[Stored items]
□ □ □ □ □

-- ==== Sys2Proof/Certificates/Slice0/Obligations.lean ====
section
/-!
DEFINITION. The statements for the provers: what the commands of each family do, by the numbered rules of the manual.
-/
open Sys2Proof Sys2Proof.Machine

/-- A step with a command in front of the queue runs that command with the queue's rest. -/
def Obligations.StepTakesFront : Prop :=
  ∀ (s : State) (c : Instr) (rest : List Instr), s.pending = c :: rest → step s = exec c { s with pending := rest }

/-- On an empty queue a step is one tick of the 800 MHz grid, which leaves the queue empty and the non-volatile memories alone:
without a locked survey PLL nothing changes; with it, before the foreman runs, GRIDTIME grows by one and memory stays (the
model's choice, log entry 1). -/
def Obligations.EmptyQueueTicks : Prop :=
  ∀ s : State, s.pending = [] →
    Ends (step s) fun t => t.pending = [] ∧ t.nv = s.nv ∧
      (s.hw.bit K.CLK_STAT_SLOCK = false → t = s) ∧
      (s.hw.bit K.CLK_STAT_SLOCK = true → hubRuns s.hw = false → t.hw.now = (s.hw.now + 1) % 2 ^ 64 ∧ t.hw.mem = s.hw.mem)

/-- A command's effect leaves the queue alone. -/
def Obligations.EffectLeavesQueue : Prop :=
  ∀ (c : Instr) (s t : State), exec c s = .next t → t.pending = s.pending

/-- No command stops the block: each answers a next state in every state. -/
def Obligations.NoCommandStops : Prop := ∀ (c : Instr) (s : State), ∃ t, exec c s = .next t

/-- No step clears a blown fuse bit or lowers a write counter of the option flash. -/
def Obligations.NonvolatileOutlasts : Prop :=
  ∀ (v : NonVol) (s t : State), Since v s → step s = .next t → Since v t

/-- What reset leaves: no command waits, every register field holds its reset value but the POR cause, which is 1, and the
general registers and every byte of memory read 0 (the model's choice where the manual gives no value, log entries 4 to 6), with
memory in its canonical form. -/
def Obligations.ResetState : Prop :=
  State.reset.pending = [] ∧ Since {} State.reset ∧ State.reset.hw.mem.wf = true ∧
  (∀ a, State.reset.hw.mem.readByte a = 0) ∧ State.reset.hw.rd K.RST_CAUSE_POR = 1 ∧
  (∀ k : Key, k.id ≠ K.RST_CAUSE_POR.id → State.reset.hw.rd k = k.rst) ∧
  (∀ (c : Core) (r : Reg), State.reset.hw.g c r = 0)

/-- A byte stored in memory reads as stored, every other byte reads as before, and the canonical form is kept. -/
def Obligations.MemoryReadAfterWrite : Prop :=
  ∀ (m : Mem) (a : Nat) (b : Byte), m.wf = true →
    (m.writeByte a b).readByte a = b ∧ (∀ p, p ≠ a → (m.writeByte a b).readByte p = m.readByte p) ∧
    (m.writeByte a b).wf = true ∧
    (∀ n data be, (m.writeN a n data be).wf = true ∧
      (∀ i, i < n → be.testBit i = true → (m.writeN a n data be).readByte (a + i) = BitVec.ofNat 8 (data / 256 ^ i)) ∧
      (∀ p, (p < a ∨ a + n ≤ p) → (m.writeN a n data be).readByte p = m.readByte p))

/-- The decision table of R418 on a code byte: written with computed check bits it reads clean; with one of its twelve
Hamming positions in error, or the parity bit, it is corrected to what was written; with two of them it is
uncorrectable. -/
def Obligations.CodeByteDecoding : Prop :=
  (∀ b : Byte, judgeByte b (codeBits b ^^^ codeBits b) = .clean ∧ judgeByte b 16 = .corrected b) ∧
  (∀ (b : Byte) (i : Fin 8), judgeByte (b ^^^ (1#8 <<< i.val)) (codeBits (b ^^^ (1#8 <<< i.val)) ^^^ codeBits b) = .corrected b) ∧
  (∀ (b : Byte) (i : Fin 4), judgeByte b (2 ^ i.val) = .corrected b) ∧
  (∀ (b : Byte) (i j : Fin 8), i ≠ j →
    judgeByte (b ^^^ (1#8 <<< i.val) ^^^ (1#8 <<< j.val)) (codeBits (b ^^^ (1#8 <<< i.val) ^^^ (1#8 <<< j.val)) ^^^ codeBits b)
      = .uncorrectable)

/-- The ALU register instructions compute rd as R178 says and change nothing else but the pc; every other func code of
that op is illegal. -/
def Obligations.AluRegister : Prop :=
  (∀ f ∈ aluForms, ∀ (s : State) (c : Core) (rd rs1 rs2 : Reg),
    Ready s.hw c (plainIns (wordA 0x01 f.2.1 rd rs1 rs2) [rd, rs1, rs2]) →
    Ends (exec (f.1 c rd rs1 rs2) s) fun t =>
      t.hw.g c rd = (if rd = 0 then 0 else f.2.2 (s.hw.g c rs1) (s.hw.g c rs2)) ∧ t.hw.pc c = s.hw.pc c + 4 ∧
      Untouched s t c [rd]) ∧
  (∀ f ∈ unaryForms, ∀ (s : State) (c : Core) (rd rs1 : Reg),
    Ready s.hw c (plainIns (wordA 0x01 f.2.1 rd rs1 0) [rd, rs1, 0]) →
    Ends (exec (f.1 c rd rs1) s) fun t =>
      t.hw.g c rd = (if rd = 0 then 0 else f.2.2 (s.hw.g c rs1)) ∧ t.hw.pc c = s.hw.pc c + 4 ∧ Untouched s t c [rd]) ∧
  (∀ (f : Fin 1024) (rd rs1 rs2 : Reg), (∀ x ∈ aluForms, x.2.1 ≠ f.val) → (∀ x ∈ unaryForms, x.2.1 = f.val → rs2 ≠ 0) →
    legalWord (wordA 0x01 f.val rd rs1 rs2) = false)

/-- The ALU immediate instructions (R180) and LUI (R181) compute rd and change nothing else but the pc; the
codes R180 calls illegal are. -/
def Obligations.AluImmediate : Prop :=
  (∀ f ∈ immForms, ∀ (s : State) (c : Core) (rd rs1 : Reg) (imm : BitVec 12),
    Ready s.hw c (plainIns (wordI 0x02 f.2.1 rd rs1 imm) [rd, rs1]) →
    Ends (exec (f.1 c rd rs1 imm) s) fun t =>
      t.hw.g c rd = (if rd = 0 then 0 else f.2.2 (s.hw.g c rs1) (imm.signExtend 64)) ∧ t.hw.pc c = s.hw.pc c + 4 ∧
      Untouched s t c [rd]) ∧
  (∀ f ∈ shiftForms, ∀ (s : State) (c : Core) (rd rs1 : Reg) (sh : BitVec 6),
    Ready s.hw c (plainIns (wordI 0x02 6 rd rs1 (BitVec.ofNat 12 (f.2.1 * 2 ^ 10 + sh.toNat))) [rd, rs1]) →
    Ends (exec (f.1 c rd rs1 sh) s) fun t =>
      t.hw.g c rd = (if rd = 0 then 0 else f.2.2 (s.hw.g c rs1) sh.toNat) ∧ t.hw.pc c = s.hw.pc c + 4 ∧
      Untouched s t c [rd]) ∧
  (∀ (s : State) (c : Core) (rd : Reg) (imm : BitVec 20), Ready s.hw c (plainIns (wordU 0x07 rd imm) [rd]) →
    Ends (exec (.lui c rd imm) s) fun t =>
      t.hw.g c rd = (if rd = 0 then (0 : Word) else imm.signExtend 64 <<< 12) ∧ t.hw.pc c = s.hw.pc c + 4 ∧ Untouched s t c [rd]) ∧
  (∀ (f : Fin 8) (rd rs1 : Reg) (imm : BitVec 12),
    f = 7 ∨ (f = 6 ∧ (bits imm.toNat 11 10 = 3 ∨ bits imm.toNat 9 6 ≠ 0)) →
    legalWord (wordI 0x02 f.val rd rs1 imm) = false)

□ □ □ □ □

Nothing but the lines from the one that contains "(∀ f ∈ immForms, ∀" through the last line of the entries should appear in your reply, each repeated exactly.

ANSWER SPACE:
  (∀ f ∈ immForms, ∀ (s : State) (c : Core) (rd rs1 : Reg) (imm : BitVec 12),
    Ready s.hw c (plainIns (wordI 0x02 f.2.1 rd rs1 imm) [rd, rs1]) →
    Ends (exec (f.1 c rd rs1 imm) s) fun t =>
      t.hw.g c rd = (if rd = 0 then 0 else f.2.2 (s.hw.g c rs1) (imm.signExtend 64)) ∧ t.hw.pc c = s.hw.pc c + 4 ∧
      Untouched s t c [rd]) ∧
  (∀ f ∈ shiftForms, ∀ (s : State) (c : Core) (rd rs1 : Reg) (sh : BitVec 6),
    Ready s.hw c (plainIns (wordI 0x02 6 rd rs1 (BitVec.ofNat 12 (f.2.1 * 2 ^ 10 + sh.toNat))) [rd, rs1]) →
    Ends (exec (f.1 c rd rs1 sh) s) fun t =>
      t.hw.g c rd = (if rd = 0 then 0 else f.2.2 (s.hw.g c rs1) sh.toNat) ∧ t.hw.pc c = s.hw.pc c + 4 ∧
      Untouched s t c [rd]) ∧
  (∀ (s : State) (c : Core) (rd : Reg) (imm : BitVec 20), Ready s.hw c (plainIns (wordU 0x07 rd imm) [rd]) →
    Ends (exec (.lui c rd imm) s) fun t =>
      t.hw.g c rd = (if rd = 0 then (0 : Word) else imm.signExtend 64 <<< 12) ∧ t.hw.pc c = s.hw.pc c + 4 ∧ Untouched s t c [rd]) ∧
  (∀ (f : Fin 8) (rd rs1 : Reg) (imm : BitVec 12),
    f = 7 ∨ (f = 6 ∧ (bits imm.toNat 11 10 = 3 ∨ bits imm.toNat 9 6 ≠ 0)) →
    legalWord (wordI 0x02 f.val rd rs1 imm) = false)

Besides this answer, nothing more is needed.